The scalable data centers can be adapted to footprints of various shapes and sizes. The data center modules can have varying sizes in length, width, height, and area. To outfit a data center within a footprint space, the footprint space can be divided into proper subsets by area. A base data center module can be installed in one of the proper subsets of the footprint space. An auxiliary data center module can be installed in each of the remaining proper subsets of the footprint space.
The data center modules are the smallest units of the data center. Therefore, the data center can be scaled up in size by adding a data center module. Similarly, the data center can be scaled down in size by removing a data center module.
The disclosed systems and techniques can be used to outfit data centers quickly and easily in locations that were not designed for housing data centers. For example, a warehouse can be retrofitted to house a data center.
In general, one innovative aspect of the subject matter described in this specification can be embodied in a method of outfitting a data center. The method includes identifying a footprint space for installing the data center; dividing the footprint space into a plurality of proper subsets; and identifying a set of data center modules for installation in the footprint space.
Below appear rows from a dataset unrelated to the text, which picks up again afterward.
-- ==== Sys2Proof/Machine/Events.lean ====
section
/-!
DEFINITION. Meanings of the events of the array (03, 04, 10): firings, arrivals, credits, tokens, tier requests, and the stop of an island's clock.
-/

namespace Sys2Proof.Machine

/-- The tile index of a tile of the module's grid. -/
def tileIx (t : Tile) : Nat := 40 * t.row.val + t.col.val

/-! ### After an event -/

/-- The counter that a unit's armed COUNTER_RANGE slot makes fail: one that is about to begin a run (R56, R479). -/
def counterInject (s : State) (t : Nat) : Option (Nat × Nat) :=
  if !s.faults.test then none
  else match unitCfg (unitAt s t) with
    | none => none
    | some c => (List.range 6).findSome? fun l =>
      let r := counterAt (unitAt s t) l
      match counterCfg c l with
      | some cc =>
        if r.running || r.released == 0 || (unitAt s t).emptyRun || (counterArg s t cc.startSrc cc.start).isNone || (counterArg s t cc.boundSrc cc.bound).isNone then none
        else (injSlot s 0x05 (tileIsland s t) (tileLoc t + l * 65536)).map fun k => (k, l)
      | none => none

/-- A unit goes on by itself after an event, and its detections are raised. -/
def settleTile (t : Nat) (s : State) : State :=
  match counterInject s t with
  | some (k, l) => unitDetection t 0x05 (l * 65536) true (injFire k s)
  | none => drainReports (settleUnit t s)

/-- Feeds of a unit's field move on. -/
def pumpAround (t : Nat) (s : State) : State := match fieldOfTile s t with
  | some (f, _, _, _) => pumpFeeds f feedBurst s
  | none => s

/-- In a drain every unit of the field goes on when one of them has moved: FLUSH may leave once the field stands still (R117). -/
def settleDrain (t : Nat) (s : State) : State := match fieldOfTile s t with
  | some (f, fl, _, _) => if fl.seq.any fun x => x.phase == .draining then settleField f s else s
  | none => s

/-- After an event at a unit. -/
def afterEvent (t : Nat) (s : State) : State := pumpAround t (settleDrain t (settleTile t s))

/-- The section active in a unit shows progress (R377). -/
def unitProgress (t : Nat) (s : State) : State := match unitSection s t with
  | some (f, x) => showProgress f x.id s
  | none => s

/-! ### UNIT_FIRE (R65, R93) -/

/-- WHERE of the SRAM word that holds an address: bank and word above the tile (R59, R61, R468). -/
def sramLoc (t a : Nat) : Nat := tileLoc t + 65536 * (a / 64 % 32) + 2097152 * (a / 2048 * 8 + a % 64 / 8)

/-- The slot armed for an SRAM word that a firing reads, with the WHERE bits above the tile (R479). -/
def sramSlot (s : State) (t : Nat) (c : UnitCfg) (k : Firing) : Option (Nat × Nat) :=
  match k with
  | .stream n =>
    if !s.faults.test then none
    else (accessAddrs s t c n).1.findSome? fun a =>
      let z := match streamCfg c n with | some x => if 7 ≤ x.kind then cellBytes x else elemBytes x | none => 1
      (List.range (ceilDiv (a % 8 + z) 8)).findSome? fun i =>
        (injSlot s 0x01 (tileIsland s t) (sramLoc t (a + 8 * i))).map fun j => (j, sramLoc t (a + 8 * i) - tileLoc t)
  | _ => none

/-- The next addition at a unit is treated as out of range (R132, R145, R479): the first accumulator of the row, or the first cell, is marked. -/
def markOverflow (t : Nat) (c : UnitCfg) (k : Firing) (before s : State) : Option State :=
  match k with
  | .matrixRow _ _ =>
    if c.cu.mfmt ≤ 9 then
      let row := (unitAt before t).matrix.row
      let bad := fun (l : List (BitVec 128)) => BitVec.ofNat 128 invalidAcc :: l.drop 1
      some (modUnit t (fun u => { u with matrix := { u.matrix with openBank := tmod (List.replicate 64 0) row bad u.matrix.openBank } }) s)
    else none
  | .stream n => match streamCfg c n with
    | some x =>
      if accumulates x && !x.accFmt && (streamAt (unitAt s t) n).next != (streamAt (unitAt before t) n).next then
        (accessAddrs before t c n).2.head?.map fun a => modUnit t (fun u => { u with sram := mwrite u.sram (a + 24) (mread u.sram (a + 24) ||| 1) }) s
      else none
    | none => none
  | _ => none

/-- The ARITH_OVF slot of a unit fires on an addition (R479). -/
def injectOverflow (t : Nat) (c : UnitCfg) (k : Firing) (before s : State) : State :=
  match injSlot s 0x07 (tileIsland s t) (tileLoc t) with
  | none => s
  | some j => match markOverflow t c k before s with
    | none => s
    | some s1 =>
      let first := !(unitAt s1 t).ovfRaised
      let s1 := injFire j (modUnit t (fun u => { u with ovfRaised := true }) s1)
      if first then unitDetection t 0x07 0 true s1 else s1

/-- A cycle of the matrix engine weighs 64, where the tick has counted it as 8 (R390). -/
def matrixActivity (t : Nat) (k : Firing) (s : State) : State :=
  match k, unitSection s t with
  | .matrixRow _ _, some (f, x) => chargeSection f x.id (fun c => c) 56 s
  | _, _ => s

/-- A firing with what injection makes of it: the SRAM word that it reads, its first addition (R479); none where it is not ready (R65, R93). -/
def unitFire (k : Nat) (c : UnitCfg) (fire : Firing) (s : State) : Option State :=
  if !mayFire s k then none
  else (tryFire k c fire s).map fun s1 =>
    let done := fun (s1 : State) => injectOverflow k c fire s (matrixActivity k fire (unitProgress k s1))
    match sramSlot s k c fire with
    | none => done s1
    | some (j, extra) =>
      let w := weight 64 (injPattern s j)
      if 2 ≤ w then unitDetection k 0x01 extra true (injFire j s)
      else
        let s1 := injFire j s1
        done (if w = 1 then logCorrected 0x01 (tileIsland s k) (tileLoc k + extra) true s1 else s1)

/-- A unit fires on a complete set of inputs with its output credits; a firing that is not ready changes nothing (R65, R93). -/
def execUnitFire (t : Tile) (fire : Firing) (s : State) : Host.Outcome State Fault Refusal :=
  .next (match (unitCfg (unitAt s (tileIx t))).bind fun c => unitFire (tileIx t) c fire s with
    | some s1 => afterEvent (tileIx t) s1
    | none => s)

/-! ### ENTRY_ARRIVAL and CREDIT_RETURN (R80 to R82) -/

/-- A malformed token at a control input of a context (R86, R87). -/
def tokenBad (c : Option UnitCfg) (ci : Nat) (x : Item) : Bool :=
  let k := tokKind x
  let l := tokLevel x
  k == 7 || l == 7 || (k == 2 && l == 6) || ((k == 1 || k == 4 || k == 5 || k == 6) && l != 6)
    || (k == 3 && (match c with | some c => selSi c ci == 0 | none => true))

/-- Take the first entry on its way to a destination. -/
def takeFlying (k d : Nat) (s : State) : Option (Item × State) :=
  let th := threadAt s k
  match th.flying.findIdx? fun y => y.dest == d with
  | none => none
  | some i => (th.flying[i]?).map fun y => (y.item, setThread s k { th with flying := th.flying.eraseIdx i })

/-- A section has progress at an exit of a thread, where END_SECTION may have arrived (R110, R377). -/
def exitReached (f id k : Nat) (isEnd : Bool) (s : State) : State :=
  modSec f id (fun x => { x with progress := true, exits := if isEnd then insertN (k % 65536) x.exits else x.exits }) s

/-- An entry reaches an exit of its section and is popped (R110). -/
def arriveEdge (k d lane : Nat) (it : Item) (s : State) : State :=
  let s := returnCredit k d s
  match (threadAt s k).owner with
  | none => s
  | some id => exitReached (keyField k) id k (lane == 2 && tokKind it == 4) s

/-- An entry reaches a unit's input FIFO (R57, R86, R87, R479). -/
def arriveUnit (k d lane p t : Nat) (it : Item) (s : State) : State :=
  let u := unitAt s t
  let isl := tileIsland s t
  let push := modUnit t fun u => { u with fifos := tmod [] (inPort lane p) (· ++ [it]) u.fifos }
  let drop := returnCredit k d s
  if u.aborted && atWork u && u.active == it.tag then drop
  else if lane = 2 then
    match injSlot s 0x06 isl (tileLoc t + 65536 * p) with
    | some j => unitDetection t 0x06 (65536 * p) true (injFire j drop)
    | none => if tokenBad (tfind it.tag u.slots) p it then unitDetection t 0x06 (65536 * p) false drop else push s
  else
    match injSlot s 0x04 isl (tileLoc t + 65536 * (4 * lane + p)) with
    | none => push s
    | some j =>
      let w := weight 4 (injPattern s j)
      let s := injFire j s
      if w = 0 then push s
      else if w ≤ 2 then push (logCorrected 0x04 isl (tileLoc t + 65536 * (4 * lane + p)) true s)
      else unitDetection t 0x04 (65536 * (4 * lane + p)) true (returnCredit k d s)

/-- An entry of an image that has left its slot arrives at its exit (R110). -/
def leaveArrives (e : Nat × Nat × Nat × Bool) (s : State) : State :=
  exitReached (keyField e.2.1) e.1 e.2.1 e.2.2.2 { s with grid := { s.grid with leaving := s.grid.leaving.erase e } }

/-- An entry arrives at a destination of its thread (R82). -/
def execEntryArrival (th : ThreadId) (dest : Nat) (s : State) : Host.Outcome State Fault Refusal :=
  let k := threadKey th.field th.slot (th.index % 65536)
  .next (match s.grid.leaving.find? fun e => e.2.1 == k && e.2.2.1 == dest with
    | some e => leaveArrives e s
    | none => match threadCfgAt s k, takeFlying k dest s, fieldAt s th.field with
      | some x, some (it, s1), some fl => match x.dests[dest]? with
        | none => s
        | some e =>
          if e.row = 63 ∧ e.col = 63 then arriveEdge k dest x.lane it s1
          else
            let t := tileAt fl e.row e.col
            afterEvent t (arriveUnit k dest x.lane e.port t it s1)
      | _, _, _ => s)

/-- A credit is back at its source and may be used; a fenced token, a thread or a feed may go on (R81, R88). -/
def execCreditReturn (th : ThreadId) (dest : Nat) (s : State) : Host.Outcome State Fault Refusal :=
  let k := threadKey th.field th.slot (th.index % 65536)
  .next (match threadCfgAt s k, fieldAt s th.field with
    | some x, some fl =>
      let v := threadAt s k
      if tget 0 dest v.returning = 0 then s
      else
        let v := { v with returning := tmod 0 dest (· - 1) v.returning, credits := tmod Config.fifoDepth dest (· + 1) v.credits }
        let s := setThread s k v
        if edgeSourced x then pumpFeeds th.field feedBurst s else afterEvent (tileAt fl x.srcRow x.srcCol) s
    | _, _ => s)

/-! ### Tokens (R86, R87, R91) -/

/-- Take the token at the head of a control input where it is of a kind, and go on; nothing where it has to wait (R86, R91). -/
def withToken (t ci kind : Nat) (s : State) : State :=
  match headOf s t 2 ci with
  | some x => if tokKind x ≠ kind then s else match takeToken t ci s with
    | some s1 => afterEvent t s1
    | none => s
  | none => s

/-- START releases one run of the outermost counter (R86). -/
def execTokenStart (t : Tile) (ci : Fin 4) (s : State) : Host.Outcome State Fault Refusal := .next (withToken (tileIx t) ci 1 s)

/-- DONE advances counter LEVEL where it has ADV = 2 and names this input (R53, R86, R93). -/
def execTokenDone (t : Tile) (ci : Fin 4) (s : State) : Host.Outcome State Fault Refusal := .next (withToken (tileIx t) ci 2 s)

/-- SELECT sets the predicate from the next scalar word (R86, R94). -/
def execTokenSelect (t : Tile) (ci : Fin 4) (s : State) : Host.Outcome State Fault Refusal := .next (withToken (tileIx t) ci 3 s)

/-- END_SECTION marks its input as ended (R86, R113). -/
def execTokenEndSection (t : Tile) (ci : Fin 4) (s : State) : Host.Outcome State Fault Refusal := .next (withToken (tileIx t) ci 4 s)

/-- FLUSH marks its input as flushed (R86, R117). -/
def execTokenFlush (t : Tile) (ci : Fin 4) (s : State) : Host.Outcome State Fault Refusal := .next (withToken (tileIx t) ci 5 s)

/-- ABORT stops the tagged context (R86, R116). -/
def execTokenAbort (t : Tile) (ci : Fin 4) (s : State) : Host.Outcome State Fault Refusal := .next (withToken (tileIx t) ci 6 s)

/-! ### Tier requests (R67, R193, R199, R230) -/

/-- The cell of the first place of a request that cannot be served: no mapping, or no right to write. -/
def untranslated (s : State) (q : TierReq) : Option Nat := q.places.find? fun a => match dvaCell s q.field a with
  | none => true
  | some (_, w) => q.write && !w

/-- The first lost cell of a request. -/
def lostPlace (s : State) (q : TierReq) : Option CellAt :=
  (q.places.filterMap fun a => (dvaCell s q.field a).map (·.1)).find? fun c => cellLost s c

/-- Detector, island and line address of a cell (R468). -/
def cellDetector (c : CellAt) : Nat × Nat × Nat :=
  let span := if c.1 then channelSpan else Config.stackBytes
  (if c.1 then 0x03 else 0x02, (if c.1 then 0x40 else 0x30) + c.2 / span, c.2 % span / 64 * 64)

/-- A section ends because a line it read is lost: FENCED_UNIT by the abort procedure (R199). -/
def lineLost (t : Nat) (c : CellAt) (retire injected : Bool) (s : State) : State :=
  let (_, isl, line) := cellDetector c
  let s := if injected then s else lostEntry c s
  let s := if retire then retireFrame c.1 (isl % 16) line s else s
  match unitSection s t with
  | some (f, x) => fenceEnds f x.id s
  | none => s

/-- Take a request off the list. -/
def dropRequest (q : TierReq) (s : State) : State := { s with mem := { s.mem with requests := s.mem.requests.erase q } }

/-- Write a request's data to its places, z bytes each, in order; a call's header line is read as it is written (R70, R212). Each access writes its
whole line (R179): what the line then holds beyond an element of fewer than 64 bytes is free (log 163). -/
def writePlaces (q : TierReq) (z : Nat) (s : State) : Option State :=
  (q.places.zipIdx).foldl (fun (o : Option State) (e : Nat × Nat) => o.bind fun s =>
    (writeDva s q.field e.1 ((q.data.drop (z * e.2)).take z)).map fun s =>
      noteHeaders q.field e.1 z (unitAt s q.tile).sectionId (undefine q.field (e.1 + z) (64 - z) s)) (some s)

/-- Read a request's places into SRAM, where its context's elements lie (R66, R172). -/
def readPlaces (q : TierReq) (c : UnitCfg) (x : StreamCfg) (e0 z : Nat) (s : State) : Option State :=
  (q.places.zipIdx).foldl (fun (o : Option State) (e : Nat × Nat) => o.bind fun s =>
    (readDva s q.field e.1 z).map fun bs => writeSram q.tile (physical c x (elemAddr x e0 (q.first + e.2))) bs s) (some s)

/-- A spill transfer's bytes land in the frame of its tile, or in the spill area (R172). -/
def moveSpill (q : TierReq) (c : UnitCfg) (x : StreamCfg) (w : TileSwap) (s : State) : Option State :=
  if q.write then writePlaces q 64 s
  else (q.places.zipIdx).foldl (fun (o : Option State) (e : Nat × Nat) => o.bind fun s =>
    (readDva s q.field e.1 64).map fun bs =>
      writeSram q.tile (accBase c + w.frame * accTileBytes (accView c x) + q.first + 64 * e.2) bs s) (some s)

/-- A spill transfer ends; with the last one the tile is in its frame (R172). -/
def spillEnds (q : TierReq) (c : UnitCfg) (x : StreamCfg) (s : State) : Option State :=
  (unitAt s q.tile).swap.bind fun w => (moveSpill q c x w s).map fun s =>
    let w := { w with moved := w.moved + spillChunk }
    let tb := accTileBytes (accView c x)
    let all := (if w.old.isSome then tb else 0) + (if w.back then tb else 0)
    modUnit q.tile (fun u => if all ≤ w.moved then endSwap c x w u else { u with swap := some w }) s

/-- A request waits at the moon: a result area whose results have not been returned to it, or a header line whose call has not completed (R212, R213). -/
def moonWaits (s : State) (q : TierReq) : Bool :=
  let a := q.places.headD 0
  if q.write then q.places.any fun p => headerHeld s q.field p 64
  else match resultArea s q.field a with
    | some k => !s.moons.answers.contains (k, q.tile, q.ctx)
    | none => false
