/-- Steps 6 and 7 of a warm reset (R457). -/
def execWarmResetReady (t : Training) (s : State) : Host.Outcome State Fault Refusal :=
  .next (
    if !s.boot.warmBusy || s.boot.stage != .bringup || !s.entry.main then s
    else
      let s := (List.range 16).foldl (if s.mem.preserveHbm then keepStack t else trainStack t) s
      finishBringup t { s with mem := { s.mem with stackSet := ~~~s.faults.fencedStacks } })

/-! ### PERST#, FLR and low-power states (R37, R445, R446, R455, R459, R462, R466) -/

/-- PERST# asserted: a cold reset (R455). -/
def execPerstAssert (s : State) : Host.Outcome State Fault Refusal :=
  .next (
    let s := setEntry s { s.entry with perst := true }
    if s.entry.main then
      let s := coldState s
      setEntry s { s.entry with alive := false }
    else s)

/-- The record store as the boot reads it where both copies of a region fail: the repair map is rebuilt from the self-tests of the bring-up that
follows, a fatal history reads as empty, the endurance counters restart at zero (R448). -/
def mendStore (c : Store) : Store :=
  let c := if c.repairValid then c
    else { c with retired := [], bandFenced := 0, spareLane := [], devMark := [], channelOff := 0, dimmId := [], repairs := [], repairValid := true }
  let c := if c.fatalValid then c else { c with lastFatal := none, fatalValid := true }
  if c.enduranceValid then c
  else { c with hours := 0, thermalCycles := 0, powerUps := 0, pairsEver := [], spareEver := 0, rowsRepaired := [], devsEver := [], enduranceWritten := none, enduranceValid := true }

/-- The boot reads the record store: counters that restart say so in ID.STATUS, and the last-fatal copy is what the region holds (R448, R480). -/
def readStore (s : State) : State :=
  { s with
    store := mendStore s.store
    boot := { s.boot with enduranceReset := s.boot.enduranceReset || !s.store.enduranceValid }
    faults := { s.faults with lastFatalCopy := (mendStore s.store).lastFatal } }

/-- PERST# released: the boot ROM tests itself, reads the record store and rebuilds the identity (R435, R445, R446, R448). -/
def execPerstRelease (pufOk : Bool) (s : State) : Host.Outcome State Fault Refusal :=
  .next (
    let s := setEntry s { s.entry with perst := false }
    if !s.entry.main || s.boot.stage != .rom then s
    else
      let s := readStore s
      if pufOk then setBoot s { s.boot with stage := .await, identity := true, atBoot := some (s.store.floor, s.store.revoked) }
      else mgmtReport (setBoot s { s.boot with stage := .noIdentity, identity := false }))

/-- FLR of the device function; ignored during a warm reset (R455, R459, R466). -/
def execFlr (s : State) : Host.Outcome State Fault Refusal :=
  .next (if s.entry.main && !s.entry.perst && linkUp s && !s.boot.warmBusy then flrState s else s)

/-- The array state of every field is lost: slots, sections, threads, SRAM, park records (R462). -/
def loseArray (s : State) : State :=
  { s with
    grid := { cycles := s.grid.cycles }
    mem := { s.mem with requests := [] }
    fld := { s.fld with
      parks := [], fills := []
      fields := s.fld.fields.map fun (e : Nat × Field) => (e.1, { e.2 with slots := [], seq := [], waiting := [], step := none }) } }

/-- The host sets D3hot: open work ends as at an FLR, and the array's state is lost (R459, R462, R466). -/
def execD3hotEntry (s : State) : Host.Outcome State Fault Refusal :=
  .next (
    if !s.entry.main || s.entry.perst || !linkUp s || s.boot.warmBusy || s.host.d3hot then s
    else
      let s := setHost s { s.host with opens := [], d3hot := true }
      let s := retainRequests (dropWork s)
      loseArray (s.fld.fields.foldl (fun s (e : Nat × Field) => abortField e.1 (statusCode .cancelled) s) s))

/-- The host sets D0 (R462). -/
def execD0Entry (s : State) : Host.Outcome State Fault Refusal := .next (if s.entry.main then setHost s { s.host with d3hot := false } else s)

end Sys2Proof.Machine
end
The set of data center modules includes: a base data center module that includes components to establish a fully operational data center, the components including a first set of common components and a second set of unique components that are unique to the base data center module. The first set of common components and the second set of unique components establish a fully operational data center. The set of data center modules includes at least one auxiliary data center module that includes the first set of common components. The method includes installing the base data center module within a first proper subset of the footprint space, including deploying the first set of common components and the second set of unique components of the base data center module in an operational state; and installing an auxiliary data center module in at least one of the remaining proper subsets of the footprint space, including deploying the set of common components of the auxiliary data center module interconnected with the first set of common components and the second set of unique components of the base data center module in an operational state.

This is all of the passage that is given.